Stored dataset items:
....................
/-- The register XLT_CTRL (R309). -/
def XLT_CTRL : RegD := ⟨0xc001000000, [], 4,
  [XLT_CTRL_ADMODE, XLT_CTRL_ADWAIT_US]⟩

/-- XLT_TTAB.BASE_512K (R309). -/
def XLT_TTAB_BASE_512K : Fld := ⟨0, 21, .rw, 0, false⟩

/-- The register XLT_TTAB (R309). -/
def XLT_TTAB : RegD := ⟨0xc001000004, [], 4,
  [XLT_TTAB_BASE_512K]⟩

/-- XLT_S1TAB.BASE_8M (R309). -/
def XLT_S1TAB_BASE_8M : Fld := ⟨0, 17, .rw, 0, false⟩

/-- The register XLT_S1TAB (R309). -/
def XLT_S1TAB : RegD := ⟨0xc001000008, [], 4,
  [XLT_S1TAB_BASE_8M]⟩

/-- XLT_ADREQ_LO.ENTRY_LO (R309). -/
def XLT_ADREQ_LO_ENTRY_LO : Fld := ⟨0, 32, .ro, 0, false⟩

/-- The register XLT_ADREQ_LO (R309). -/
def XLT_ADREQ_LO : RegD := ⟨0xc00100000c, [], 4,
  [XLT_ADREQ_LO_ENTRY_LO]⟩

/-- XLT_ADREQ_HI.ENTRY_HI (R309). -/
def XLT_ADREQ_HI_ENTRY_HI : Fld := ⟨0, 6, .ro, 0, false⟩

/-- XLT_ADREQ_HI.TENANT (R309). -/
def XLT_ADREQ_HI_TENANT : Fld := ⟨6, 12, .ro, 0, false⟩

/-- XLT_ADREQ_HI.DIRTY (R309). -/
def XLT_ADREQ_HI_DIRTY : Fld := ⟨18, 1, .ro, 0, false⟩

/-- XLT_ADREQ_HI.ID (R309). -/
def XLT_ADREQ_HI_ID : Fld := ⟨19, 6, .ro, 0, false⟩

/-- XLT_ADREQ_HI.VALID (R309). -/
def XLT_ADREQ_HI_VALID : Fld := ⟨30, 1, .ro, 0, false⟩

/-- The register XLT_ADREQ_HI (R309). -/
def XLT_ADREQ_HI : RegD := ⟨0xc001000010, [], 4,
  [XLT_ADREQ_HI_ENTRY_HI, XLT_ADREQ_HI_TENANT, XLT_ADREQ_HI_DIRTY, XLT_ADREQ_HI_ID, XLT_ADREQ_HI_VALID]⟩

/-- XLT_ADACK.ID (R309). -/
def XLT_ADACK_ID : Fld := ⟨0, 6, .wo, 0, false⟩

/-- The register XLT_ADACK (R309). -/
def XLT_ADACK : RegD := ⟨0xc001000014, [], 4,
  [XLT_ADACK_ID]⟩

/-- XLT_WALKS.COUNT (R309). -/
def XLT_WALKS_COUNT : Fld := ⟨0, 32, .ro, 0, true⟩

/-- The register XLT_WALKS (R309). -/
def XLT_WALKS : RegD := ⟨0xc001000018, [], 4,
  [XLT_WALKS_COUNT]⟩

/-- GRD_HSTAT.ANY (R323). -/
def GRD_HSTAT_ANY : Fld := ⟨0, 1, .ro, 0, false⟩

/-- GRD_HSTAT.FIRST (R323). -/
def GRD_HSTAT_FIRST : Fld := ⟨1, 9, .ro, 0, false⟩

/-- The register GRD_HSTAT (R323). -/
def GRD_HSTAT : RegD := ⟨0xc002000000, [], 4,
  [GRD_HSTAT_ANY, GRD_HSTAT_FIRST]⟩

/-- GRD_KEY.MASK (R323). -/
def GRD_KEY_MASK : Fld := ⟨0, 16, .rw, 0, false⟩

/-- The register GRD_KEY (R323). -/
def GRD_KEY : RegD := ⟨0xc002001000, [(264, 0x100)], 4,
  [GRD_KEY_MASK]⟩

/-- GRD_VINFO.VALID (R323). -/
def GRD_VINFO_VALID : Fld := ⟨0, 1, .w1c, 0, false⟩

/-- GRD_VINFO.WRITE (R323). -/
def GRD_VINFO_WRITE : Fld := ⟨1, 1, .ro, 0, false⟩

/-- GRD_VINFO.REASON (R323). -/
def GRD_VINFO_REASON : Fld := ⟨2, 3, .ro, 0, false⟩

/-- GRD_VINFO.SLOTV (R323). -/
def GRD_VINFO_SLOTV : Fld := ⟨5, 1, .ro, 0, false⟩

/-- GRD_VINFO.SLOT (R323). -/
def GRD_VINFO_SLOT : Fld := ⟨6, 5, .ro, 0, false⟩

/-- GRD_VINFO.COLOUR (R323). -/
def GRD_VINFO_COLOUR : Fld := ⟨11, 4, .ro, 0, false⟩

/-- GRD_VINFO.TASK (R323). -/
def GRD_VINFO_TASK : Fld := ⟨15, 6, .ro, 0, false⟩

/-- GRD_VINFO.PRIV (R323). -/
def GRD_VINFO_PRIV : Fld := ⟨21, 2, .ro, 0, false⟩

/-- The register GRD_VINFO (R323). -/
def GRD_VINFO : RegD := ⟨0xc002001004, [(264, 0x100)], 4,
  [GRD_VINFO_VALID, GRD_VINFO_WRITE, GRD_VINFO_REASON, GRD_VINFO_SLOTV, GRD_VINFO_SLOT, GRD_VINFO_COLOUR, GRD_VINFO_TASK, GRD_VINFO_PRIV]⟩

/-- GRD_VADDR_LO.ADDR_LO (R323). -/
def GRD_VADDR_LO_ADDR_LO : Fld := ⟨0, 32, .ro, 0, false⟩

/-- The register GRD_VADDR_LO (R323). -/
def GRD_VADDR_LO : RegD := ⟨0xc002001008, [(264, 0x100)], 4,
  [GRD_VADDR_LO_ADDR_LO]⟩

/-- GRD_VADDR_HI.ADDR_HI (R323). -/
def GRD_VADDR_HI_ADDR_HI : Fld := ⟨0, 9, .ro, 0, false⟩

/-- The register GRD_VADDR_HI (R323). -/
def GRD_VADDR_HI : RegD := ⟨0xc00200100c, [(264, 0x100)], 4,
  [GRD_VADDR_HI_ADDR_HI]⟩

/-- GRD_VOVF.COUNT (R323). -/
def GRD_VOVF_COUNT : Fld := ⟨0, 16, .ro, 0, false⟩

/-- The register GRD_VOVF (R323). -/
def GRD_VOVF : RegD := ⟨0xc002001010, [(264, 0x100)], 4,
  [GRD_VOVF_COUNT]⟩

/-- GRD_LOCKED.COUNT (R323). -/
def GRD_LOCKED_COUNT : Fld := ⟨0, 32, .ro, 0, true⟩

/-- The register GRD_LOCKED (R323). -/
def GRD_LOCKED : RegD := ⟨0xc002001014, [(264, 0x100)], 4,
  [GRD_LOCKED_COUNT]⟩

/-- GRD_SLOT.RD (R323). -/
def GRD_SLOT_RD : Fld := ⟨0, 1, .rw, 0, false⟩

/-- GRD_SLOT.WR (R323). -/
def GRD_SLOT_WR : Fld := ⟨1, 1, .rw, 0, false⟩

/-- GRD_SLOT.TYPE (R323). -/
def GRD_SLOT_TYPE : Fld := ⟨2, 2, .ro, 2, false⟩

/-- GRD_SLOT.ORD (R323). -/
def GRD_SLOT_ORD : Fld := ⟨4, 2, .rw, 0, false⟩

/-- The register GRD_SLOT (R323). -/
def GRD_SLOT : RegD := ⟨0xc002001080, [(264, 0x100), (32, 0x4)], 4,
  [GRD_SLOT_RD, GRD_SLOT_WR, GRD_SLOT_TYPE, GRD_SLOT_ORD]⟩

/-- FLW_CTRL.ENABLE (R364). -/
def FLW_CTRL_ENABLE : Fld := ⟨0, 1, .rw, 0, false⟩

/-- FLW_CTRL.MAXFRAME (R364). -/
def FLW_CTRL_MAXFRAME : Fld := ⟨4, 14, .rw, 0x2400, false⟩

/-- The register FLW_CTRL (R364). -/
def FLW_CTRL : RegD := ⟨0xc009000000, [], 4,
  [FLW_CTRL_ENABLE, FLW_CTRL_MAXFRAME]⟩

/-- FLW_MODE.MISS (R364). -/
def FLW_MODE_MISS : Fld := ⟨0, 2, .rw, 0, false⟩

/-- FLW_MODE.AGE (R364). -/
def FLW_MODE_AGE : Fld := ⟨4, 1, .rw, 0, false⟩

/-- The register FLW_MODE (R364). -/
def FLW_MODE : RegD := ⟨0xc009000004, [], 4,
  [FLW_MODE_MISS, FLW_MODE_AGE]⟩

/-- FLW_TBL.LOG2B (R364). -/
def FLW_TBL_LOG2B : Fld := ⟨0, 5, .rw, 0, false⟩

/-- The register FLW_TBL (R364). -/
def FLW_TBL : RegD := ⟨0xc009000008, [], 4,
  [FLW_TBL_LOG2B]⟩

/-- FLW_TBASE.BASE_8M (R364). -/
def FLW_TBASE_BASE_8M : Fld := ⟨0, 17, .rw, 0, false⟩

/-- The register FLW_TBASE (R364). -/
def FLW_TBASE : RegD := ⟨0xc00900000c, [], 4,
  [FLW_TBASE_BASE_8M]⟩

/-- FLW_HASHSEED.SEED (R364). -/
def FLW_HASHSEED_SEED : Fld := ⟨0, 32, .rw, 0, false⟩

/-- The register FLW_HASHSEED (R364). -/
def FLW_HASHSEED : RegD := ⟨0xc009000010, [], 4,
  [FLW_HASHSEED_SEED]⟩

/-- FLW_AGE.TICK_US (R364). -/
def FLW_AGE_TICK_US : Fld := ⟨0, 16, .rw, 0x3e8, false⟩

/-- FLW_AGE.IDLE (R364). -/
def FLW_AGE_IDLE : Fld := ⟨16, 15, .rw, 0, false⟩

/-- FLW_AGE.REPORT (R364). -/
def FLW_AGE_REPORT : Fld := ⟨31, 1, .rw, 0, false⟩

/-- The register FLW_AGE (R364). -/
def FLW_AGE : RegD := ⟨0xc009000014, [], 4,
  [FLW_AGE_TICK_US, FLW_AGE_IDLE, FLW_AGE_REPORT]⟩

/-- FLW_PB.HOLD_US (R364). -/
def FLW_PB_HOLD_US : Fld := ⟨0, 16, .rw, 0x3e8, false⟩

/-- FLW_PB.RX_RESERVE (R364). -/
def FLW_PB_RX_RESERVE : Fld := ⟨16, 16, .rw, 0x100, false⟩

/-- The register FLW_PB (R364). -/
def FLW_PB : RegD := ⟨0xc009000018, [], 4,
  [FLW_PB_HOLD_US, FLW_PB_RX_RESERVE]⟩

/-- FLW_EGQ.ONCHIP_KB (R364). -/
def FLW_EGQ_ONCHIP_KB : Fld := ⟨0, 16, .rw, 0x400, false⟩

/-- The register FLW_EGQ (R364). -/
def FLW_EGQ : RegD := ⟨0xc00900001c, [], 4,
  [FLW_EGQ_ONCHIP_KB]⟩

/-- FLW_PGCTRL.ACTIVE (R364). -/
def FLW_PGCTRL_ACTIVE : Fld := ⟨0, 1, .ro, 0, false⟩

/-- FLW_PGCTRL.SWAP (R364). -/
def FLW_PGCTRL_SWAP : Fld := ⟨1, 1, .wo, 0, false⟩

/-- The register FLW_PGCTRL (R364). -/
def FLW_PGCTRL : RegD := ⟨0xc009000028, [], 4,
  [FLW_PGCTRL_ACTIVE, FLW_PGCTRL_SWAP]⟩

/-- FLW_OVF_BASE.BASE_8M (R364). -/
def FLW_OVF_BASE_BASE_8M : Fld := ⟨0, 17, .rw, 0, false⟩

/-- The register FLW_OVF_BASE (R364). -/
def FLW_OVF_BASE : RegD := ⟨0xc009000020, [], 4,
  [FLW_OVF_BASE_BASE_8M]⟩

/-- FLW_OVF_SIZE.SIZE_8M (R364). -/
def FLW_OVF_SIZE_SIZE_8M : Fld := ⟨0, 9, .rw, 0, false⟩

/-- The register FLW_OVF_SIZE (R364). -/
def FLW_OVF_SIZE : RegD := ⟨0xc009000024, [], 4,
  [FLW_OVF_SIZE_SIZE_8M]⟩

/-- FLW_PBCAP.CAP (R364). -/
def FLW_PBCAP_CAP : Fld := ⟨0, 128, .rw, 0, false⟩

/-- The register FLW_PBCAP (R364). -/
def FLW_PBCAP : RegD := ⟨0xc009000030, [], 16,
  [FLW_PBCAP_CAP]⟩

/-- FLW_PARSE_ERR.COUNT (R364). -/
def FLW_PARSE_ERR_COUNT : Fld := ⟨0, 32, .ro, 0, true⟩

/-- The register FLW_PARSE_ERR (R364). -/
def FLW_PARSE_ERR : RegD := ⟨0xc009000040, [], 4,
  [FLW_PARSE_ERR_COUNT]⟩

/-- FLW_RX_DROP.COUNT (R364). -/
def FLW_RX_DROP_COUNT : Fld := ⟨0, 32, .ro, 0, true⟩

/-- The register FLW_RX_DROP (R364). -/
def FLW_RX_DROP : RegD := ⟨0xc009000044, [], 4,
  [FLW_RX_DROP_COUNT]⟩

/-- FLW_MISDIR.COUNT (R364). -/
def FLW_MISDIR_COUNT : Fld := ⟨0, 32, .ro, 0, true⟩

/-- The register FLW_MISDIR (R364). -/
def FLW_MISDIR : RegD := ⟨0xc009000048, [], 4,
  [FLW_MISDIR_COUNT]⟩

/-- FLW_LEARN_FAIL.COUNT (R364). -/
def FLW_LEARN_FAIL_COUNT : Fld := ⟨0, 32, .ro, 0, true⟩

/-- The register FLW_LEARN_FAIL (R364). -/
def FLW_LEARN_FAIL : RegD := ⟨0xc00900004c, [], 4,
  [FLW_LEARN_FAIL_COUNT]⟩

/-- FLW_PUNT_DROP.COUNT (R364). -/
def FLW_PUNT_DROP_COUNT : Fld := ⟨0, 32, .ro, 0, true⟩

/-- The register FLW_PUNT_DROP (R364). -/
def FLW_PUNT_DROP : RegD := ⟨0xc009000050, [], 4,
  [FLW_PUNT_DROP_COUNT]⟩

/-- FLW_ACT_FAIL.COUNT (R364). -/
def FLW_ACT_FAIL_COUNT : Fld := ⟨0, 32, .ro, 0, true⟩

/-- The register FLW_ACT_FAIL (R364). -/
def FLW_ACT_FAIL : RegD := ⟨0xc009000054, [], 4,
  [FLW_ACT_FAIL_COUNT]⟩

/-- FLW_QFULL.COUNT (R364). -/
def FLW_QFULL_COUNT : Fld := ⟨0, 32, .ro, 0, true⟩

/-- The register FLW_QFULL (R364). -/
def FLW_QFULL : RegD := ⟨0xc009000058, [], 4,
  [FLW_QFULL_COUNT]⟩

/-- FLW_HB_REFUSED.COUNT (R364). -/
def FLW_HB_REFUSED_COUNT : Fld := ⟨0, 32, .ro, 0, true⟩

/-- The register FLW_HB_REFUSED (R364). -/
def FLW_HB_REFUSED : RegD := ⟨0xc00900005c, [], 4,
  [FLW_HB_REFUSED_COUNT]⟩

/-- FLW_RECLAIM.COUNT (R364). -/
def FLW_RECLAIM_COUNT : Fld := ⟨0, 32, .ro, 0, true⟩

/-- The register FLW_RECLAIM (R364). -/
def FLW_RECLAIM : RegD := ⟨0xc009000060, [], 4,
  [FLW_RECLAIM_COUNT]⟩

/-- FLW_AGED.COUNT (R364). -/
def FLW_AGED_COUNT : Fld := ⟨0, 32, .ro, 0, true⟩

/-- The register FLW_AGED (R364). -/
def FLW_AGED : RegD := ⟨0xc009000064, [], 4,
  [FLW_AGED_COUNT]⟩

/-- FLW_OWNMAP.OWNER (R364). -/
def FLW_OWNMAP_OWNER : Fld := ⟨0, 32, .rw, 0xaaaaaaaa, false⟩

/-- The register FLW_OWNMAP (R364). -/
def FLW_OWNMAP : RegD := ⟨0xc009000100, [(8, 0x4)], 4,
  [FLW_OWNMAP_OWNER]⟩

/-- FLW_PORT.START (R364). -/
def FLW_PORT_START : Fld := ⟨0, 6, .rw, 0, false⟩

/-- The register FLW_PORT (R364). -/
def FLW_PORT : RegD := ⟨0xc009000180, [(8, 0x4)], 4,
  [FLW_PORT_START]⟩

/-- FLW_KPROF.KLEN (R364). -/
def FLW_KPROF_KLEN : Fld := ⟨0, 6, .rw, 0, false⟩

/-- FLW_KPROF.EXACT (R364). -/
def FLW_KPROF_EXACT : Fld := ⟨6, 1, .rw, 0, false⟩

/-- FLW_KPROF.WILD (R364). -/
def FLW_KPROF_WILD : Fld := ⟨7, 1, .rw, 0, false⟩

/-- FLW_KPROF.DEFTPL (R364). -/
def FLW_KPROF_DEFTPL : Fld := ⟨8, 12, .rw, 0, false⟩

/-- FLW_KPROF.MISSTPL (R364). -/
def FLW_KPROF_MISSTPL : Fld := ⟨20, 12, .rw, 0, false⟩

/-- The register FLW_KPROF (R364). -/
def FLW_KPROF : RegD := ⟨0xc009000200, [(16, 0x4)], 4,
  [FLW_KPROF_KLEN, FLW_KPROF_EXACT, FLW_KPROF_WILD, FLW_KPROF_DEFTPL, FLW_KPROF_MISSTPL]⟩

/-- FLW_DTAB.QCAP (R364). -/
def FLW_DTAB_QCAP : Fld := ⟨0, 128, .rw, 0, false⟩

/-- The register FLW_DTAB (R364). -/
def FLW_DTAB : RegD := ⟨0xc009020000, [(4096, 0x10)], 16,
  [FLW_DTAB_QCAP]⟩

/-- MTR_STAT.PARITY (R393). -/
def MTR_STAT_PARITY : Fld := ⟨0, 1, .ro, 0, false⟩

/-- The register MTR_STAT (R393). -/
def MTR_STAT : RegD := ⟨0xc00a000000, [], 4,
  [MTR_STAT_PARITY]⟩

/-- MTR_POLCFG.RATE (R393). -/
def MTR_POLCFG_RATE : Fld := ⟨0, 24, .rw, 0, false⟩

/-- MTR_POLCFG.PKT (R393). -/
def MTR_POLCFG_PKT : Fld := ⟨24, 1, .rw, 0, false⟩

/-- MTR_POLCFG.EN (R393). -/
def MTR_POLCFG_EN : Fld := ⟨31, 1, .rw, 0, false⟩

/-- The register MTR_POLCFG (R393). -/
def MTR_POLCFG : RegD := ⟨0xc00a100000, [(4096, 0x80), (8, 0x10)], 4,
  [MTR_POLCFG_RATE, MTR_POLCFG_PKT, MTR_POLCFG_EN]⟩

/-- MTR_POLBURST.BURST (R393). -/
def MTR_POLBURST_BURST : Fld := ⟨0, 32, .rw, 0, false⟩

/-- The register MTR_POLBURST (R393). -/
def MTR_POLBURST : RegD := ⟨0xc00a100004, [(4096, 0x80), (8, 0x10)], 4,
  [MTR_POLBURST_BURST]⟩

/-- MTR_POLTOK.TOKENS (R393). -/
def MTR_POLTOK_TOKENS : Fld := ⟨0, 32, .ro, 0, false⟩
....................
▶ **Your goal**: Set down nothing but the lines from the one containing "def MTR_POLCFG : RegD" through the final line above, exactly as written.

▶ **Output of the exercise**:
def MTR_POLCFG : RegD := ⟨0xc00a100000, [(4096, 0x80), (8, 0x10)], 4,
  [MTR_POLCFG_RATE, MTR_POLCFG_PKT, MTR_POLCFG_EN]⟩

/-- MTR_POLBURST.BURST (R393). -/
def MTR_POLBURST_BURST : Fld := ⟨0, 32, .rw, 0, false⟩

/-- The register MTR_POLBURST (R393). -/
def MTR_POLBURST : RegD := ⟨0xc00a100004, [(4096, 0x80), (8, 0x10)], 4,
  [MTR_POLBURST_BURST]⟩

/-- MTR_POLTOK.TOKENS (R393). -/
def MTR_POLTOK_TOKENS : Fld := ⟨0, 32, .ro, 0, false⟩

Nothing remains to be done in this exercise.